Friday, July 9, 2010

God at Work

It has been difficult for me to return to the land of blogging.  Hard to find the words that lie deep within my heart but by the grace of God, the shadows of fear are lessening and the strength that can only come from God is resurfacing. 
God's work within me is graciously continual but this past October seemed to be a dramatic turning point.  A beauty from ashes type of moment in which God's methods literally left me speechless---a mixed form of shock and awe.

I admitted myself to the hospital after a lengthy battle with "clinical depression".  The sense of despair deepened in ways I'd never imagined, largely in part due to a pharmaceutical mistake that, thankfully, was remedied within a matter of days and I returned home.  The time in the hospital was calming and and I felt God using that time to draw me closer to Him without my usual protective pretenses. 

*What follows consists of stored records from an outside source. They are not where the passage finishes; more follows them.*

-- ==== Sys2Proof/Laws/Encode.lean ====
section
/-! SUPPORT. The encoder and the decoder, piece by piece (spec R91 to R107): what a symbol and its raw field decode to, the shape of what
they decode to, and the bits of a coded element and of a dynamic header's lengths, each way. -/

namespace Sys2Proof

open Machine

/-! ## Decoded elements are well-formed -/

/-- `k` lengths are read (R184). -/
theorem getLengths_length {σ : Type} (S : BitSource σ) (k : Nat) :
    ∀ (x : σ) ls y, getLengths S k x = .ok (ls, y) → ls.length = k := by
  induction k with
  | zero => intro x ls y h; cases h; rfl
  | succ k ih =>
    intro x ls y h
    simp only [getLengths] at h
    split at h
    · cases h
    · split at h
      · cases h
      · rename_i h'; cases h; simp [ih _ _ _ h']

theorem clInstr_wf {n e i} (h : clInstr n e = some i) : i.wf = true := by
  by_cases hn : n < 19
  · interval_cases n <;> simp only [clInstr, Option.some.injEq] at h <;> subst h <;> rfl
  · have : clInstr n e = none := by unfold clInstr; split <;> first | omega | rfl
    rw [this] at h; cases h

theorem llInstr_wf {n e i} (h : llInstr n e = some i) : i.wf = true := by
  unfold llInstr at h
  split at h
  · cases h; rfl
  · generalize n - 256 = k at h
    by_cases hn : k < 32
    · interval_cases k <;> simp only [lenInstr, Option.some.injEq] at h <;> subst h <;> rfl
    · have : lenInstr k e = none := by unfold lenInstr; split <;> first | omega | rfl
      rw [this] at h; cases h

theorem dInstr_wf {n e i} (h : dInstr n e = some i) : i.wf = true := by
  by_cases hn : n < 32
  · interval_cases n <;> simp only [dInstr, Option.some.injEq] at h <;> subst h <;> rfl
  · have : dInstr n e = none := by unfold dInstr; split <;> first | omega | rfl
    rw [this] at h; cases h

theorem filterInstr_wf (b : Byte) : (filterInstr b).wf = true := by
  revert b; decide

/-- A coded element is well-formed if what its symbol stands for is. -/
theorem decodeCoded_wf {σ : Type} (S : BitSource σ) {T extra mk} {x : σ} {f : Fetched σ}
    (hmk : ∀ n e i, mk n e = some i → i.wf = true) (h : decodeCoded S T extra mk x = .ok f) : f.instr.wf = true := by
  simp only [decodeCoded] at h
  split at h
  · cases h
  · split at h
    · cases h
    · split at h
      · rename_i h'; cases h; exact hmk _ _ _ h'
      · cases h

/-! ## Shapes: from an element to its symbol and raw field, and back -/

/-- The element of a shape, and the width and range of its raw field. -/
theorem shape_cl {i s n e} (h : Instr.shape i = .cl s n e) : clInstr s e = some i ∧ n = clExtra s ∧ e < 2 ^ n ∧ s < 19 := by
  cases i <;> simp only [Instr.shape, Shape.cl.injEq, reduceCtorEq] at h <;> obtain ⟨rfl, rfl, rfl⟩ := h
  all_goals first
    | exact ⟨rfl, rfl, by decide, by decide⟩
    | (rename_i e; exact ⟨by simp [clInstr], rfl, e.isLt, by decide⟩)

theorem shape_ll {i s n e} (h : Instr.shape i = .ll s n e) : llInstr s e = some i ∧ n = llExtra s ∧ e < 2 ^ n ∧ s < 288 := by
  cases i <;> simp only [Instr.shape, Shape.ll.injEq, reduceCtorEq] at h <;> obtain ⟨rfl, rfl, rfl⟩ := h
  all_goals first
    | exact ⟨rfl, rfl, by decide, by decide⟩
    | (rename_i e; exact ⟨by simp [llInstr, lenInstr], rfl, e.isLt, by decide⟩)
    | skip
  rename_i b
  have := b.isLt
  refine ⟨by simp [llInstr, this], ?_, by decide, by omega⟩
  rw [llExtra, if_neg (by omega)]

theorem shape_d {i s n e} (h : Instr.shape i = .d s n e) : dInstr s e = some i ∧ n = dExtra s ∧ e < 2 ^ n ∧ s < 32 := by
  cases i <;> simp only [Instr.shape, Shape.d.injEq, reduceCtorEq] at h <;> obtain ⟨rfl, rfl, rfl⟩ := h
  all_goals first
    | exact ⟨rfl, rfl, by decide, by decide⟩
    | (rename_i e; exact ⟨by simp [dInstr], rfl, e.isLt, by decide⟩)

/-- The code of a symbol and its raw field decode to what they stand for, and nothing beyond them is read (R97, R98, R100). -/
theorem decodeCoded_code {n : Nat} {T : HuffTable} (hT : HuffTableWf n T) (hn : n ≤ 288) {s : Nat} (hs : s < 512)
    {code : List Bool} (hc : codeBits T s = some code) {extra : Nat → Nat} {mk : Nat → Nat → Option Instr} {e : Nat} {i : Instr}
    (hmk : mk s e = some i) (hx : extra s ≤ 24) (he : e < 2 ^ extra s) (pos : Nat) (tail : List Bool) :
    ∃ regs, decodeCoded bitStringSource T extra mk { pos := pos, bits := code ++ bitsLsb (extra s) e ++ tail } =
      .ok { instr := i, regs := regs, rest := { pos := pos + (code ++ bitsLsb (extra s) e).length, bits := tail } } := by
  obtain ⟨L, k, h1, h2, h3, h4, h5⟩ := codeBits_some hc
  obtain ⟨r, h6, h7⟩ := hdecode_code hT hn h1 h2 h3 pos (bitsLsb (extra s) e ++ tail)
  have hsym : r.sym.toNat = s := by
    have := h7.sym; rw [h4] at this; rw [← Option.some.inj this]; simp; omega
  refine ⟨some r, ?_⟩
  rw [decodeCoded, h5, List.append_assoc, h6]
  simp only [hsym]
  rw [bitString_get_append hx he]
  simp only [hmk]
  simp [Nat.add_assoc]

/-- The bits of a list of lengths read back (R184). -/
theorem getLengths_bits (ls : List (BitVec 3)) (tail : List Bool) : ∀ pos,
    getLengths bitStringSource ls.length { pos := pos, bits := lengthsBits ls ++ tail } =
      .ok (ls, { pos := pos + (lengthsBits ls).length, bits := tail }) := by
  induction ls with
  | nil => intro pos; rfl
  | cons l ls ih =>
    intro pos
    simp only [List.length_cons, getLengths, lengthsBits, List.append_assoc]
    rw [bitString_get_append (by omega) l.isLt]
    simp only [ih]
    simp [Nat.add_assoc]

theorem align_pad (pos : Nat) (bs : List Bool) :
    bitStringSource.align { pos := pos, bits := List.replicate (padding pos) false ++ bs } =
      { pos := pos + padding pos, bits := bs } := by
  rw [bitString_align]; simp

/-- The shape of the element of a symbol and a raw field. -/
theorem clInstr_shape {n e i} (h : clInstr n e = some i) (he : e < 2 ^ clExtra n) : i.shape = .cl n (clExtra n) e := by
  by_cases hn : n < 19
  · interval_cases n <;> simp only [clInstr, Option.some.injEq] at h <;> subst h <;> simp [clExtra] at he <;>
      simp [Instr.shape, clExtra] <;> omega
  · have : clInstr n e = none := by unfold clInstr; split <;> first | omega | rfl
    rw [this] at h; cases h

theorem llInstr_shape {n e i} (h : llInstr n e = some i) (he : e < 2 ^ llExtra n) : i.shape = .ll n (llExtra n) e := by
  unfold llInstr at h
  split at h
  · rename_i hn
    cases h
    have h0 : llExtra n = 0 := by rw [llExtra, if_neg (by omega)]
    rw [h0] at he ⊢
    simp [Instr.shape]; omega
  · by_cases hn : n < 288
    · obtain ⟨k, rfl⟩ : ∃ k, n = 256 + k := ⟨n - 256, by omega⟩
      have : k < 32 := by omega
      rw [Nat.add_sub_cancel_left] at h
      interval_cases k <;> simp only [lenInstr, Option.some.injEq] at h <;> subst h <;> simp [llExtra, lext] at he <;>
        simp [Instr.shape, llExtra, lext] <;> omega
    · have : lenInstr (n - 256) e = none := by unfold lenInstr; split <;> first | omega | rfl
      rw [this] at h; cases h

theorem dInstr_shape {n e i} (h : dInstr n e = some i) (he : e < 2 ^ dExtra n) : i.shape = .d n (dExtra n) e := by
  by_cases hn : n < 32
  · interval_cases n <;> simp only [dInstr, Option.some.injEq] at h <;> subst h <;> simp [dExtra, dext] at he <;>
      simp [Instr.shape, dExtra, dext] <;> omega
  · have : dInstr n e = none := by unfold dInstr; split <;> first | omega | rfl
    rw [this] at h; cases h

/-- What GETBITS read. -/
theorem get_bits {n : Nat} {x y : BitString} {v : Nat} (h : bitStringSource.get n x = .ok (v, y)) :
    x.bits = bitsLsb n v ++ y.bits ∧ y.pos = x.pos + n ∧ v < 2 ^ n := by
  obtain ⟨h1, h2, h3⟩ := bitString_get_ok h
  have hl : (x.bits.take n).length = n := by rw [List.length_take]; exact Nat.min_eq_left h1.enough
  refine ⟨?_, h1.pos, bitString_get_lt h⟩
  rw [h1.bits, h2]
  conv_rhs => arg 1; arg 1; rw [← hl]
  rw [bitsLsb_natOfBits, List.take_append_drop]

/-- What a decoded coded element was read from: the code of its symbol, then its raw field (R97, R98, R100, R107). -/
theorem coded_bits {n : Nat} {T : HuffTable} (hT : HuffTableWf n T) (hn : n ≤ 288) {extra mk} {x : BitString}
    {f : Fetched BitString} (h : decodeCoded bitStringSource T extra mk x = .ok f) :
    ∃ s e code, codeBits T s = some code ∧ mk s e = some f.instr ∧ e < 2 ^ extra s ∧
      x.bits = code ++ bitsLsb (extra s) e ++ f.rest.bits ∧ f.rest.pos = x.pos + code.length + extra s := by
  obtain ⟨r, y, e, h1, h2, h3, -⟩ := decodeCoded_ok h
  obtain ⟨h4, h5, h6⟩ := get_bits h2
  rcases hdecode_complete hT hn x with ⟨-, hh⟩ | ⟨r', y', L, k, hh, hm, hb, hp⟩
  · rw [hh] at h1; cases h1
  · rw [hh] at h1; cases h1
    refine ⟨_, e, _, codeBits_of_symbol hT hm.pos hm.le hm.lt (s := r.sym.toNat) ?_, h3, h6, ?_, ?_⟩
    · rw [hm.sym]; simp
    · rw [hb, h4, List.append_assoc]
    · rw [h5, hp]; simp

/-- What a list of lengths was read from (R184). -/
theorem lengths_bits : ∀ (k : Nat) (x : BitString) ls y, getLengths bitStringSource k x = .ok (ls, y) →
    x.bits = lengthsBits ls ++ y.bits ∧ y.pos = x.pos + (lengthsBits ls).length := by
  intro k
  induction k with
  | zero => intro x ls y h; cases h; simp [lengthsBits]
  | succ k ih =>
    intro x ls y h
    simp only [getLengths] at h
    split at h
    · cases h
    · rename_i v x' hg
      split at h
      · cases h
      · rename_i h'; cases h
        obtain ⟨h1, h2⟩ := ih _ _ _ h'
        obtain ⟨h3, h4, h5⟩ := get_bits hg
        rw [h3, h1, h2, h4]
        have : (BitVec.ofNat 3 v).toNat = v := by simp; omega
        simp [lengthsBits, this]; omega

end Sys2Proof
end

I was allowed to take an extended leave of absence from work and the months of November and December were spent in re-evaluating, redirecting, rejuvenation, and repentance.  I clung to and cried out to Him and could almost tangibly feel the warmth of His grasp on my mind, heart, and soul. Once the toxic medication dissipated and I felt more physically rested than I had in the longest time, all seemed so clear and so hopeful.

On Christmas Eve, my dad's life ended.  He had been diagnosed with terminal cancer yet the cancer was not the cause of his death.  When I received the call regarding his death, my immediate reaction was anger and disgust.  There is no doubt in my mind that the timing of his death was purposeful---the 'perfect ending' to a sociopath's narcissistic life.  You could almost the voices of those who truly didn't know the man thinking "...poor, poor man died all alone on Christmas Eve; none of his children were even there..."  Unbelievably nauseating, as was his memorial service on New Year's Eve and his burial a few weeks later.

My dad's death struck me in such an unexpected emotional way.  I truly believed that I had already "grieved" his loss when our relationship ended almost 7 years ago.  His death not only brought an end to his earthly life but an end to any hopes that I had, unknowingly, hung onto of the relationship ever being truly reconciled.  I had allowed myself to think that if a reconciliation did occur that the relationships with my aunts, uncles, and cousins wouldn't be so terribly awkward. 

I was able to spend an afternoon with my dad a few weeks before his death.  That "visit" resulted in a certain amount of peace but was far from a reconciliation of any sort.  As I left his burial site, I knew that I was not only saying 'goodbye' to the man who was my dad but I was also saying goodbye to any hopes of a better relationship with him and his family.  An unexpected sense of loss and betrayal were deeply felt. 

Looking back, these occurrences between late October to the beginning of January seemed to be the beginning of the process of removing layers of the filth and lies in which I had allowed Satan to shroud my heart.

For the sake of length, I'll close here and pick up next time with the continuation of layers being removed that have led to a sense of clarity and purpose that I have never experienced.  I am so thankful for the words of Philippians 1: 6 (NLT):   
And I am sure that God who began the good work within you, will continue His work until it is finally finished on that day when Christ Jesus comes back again.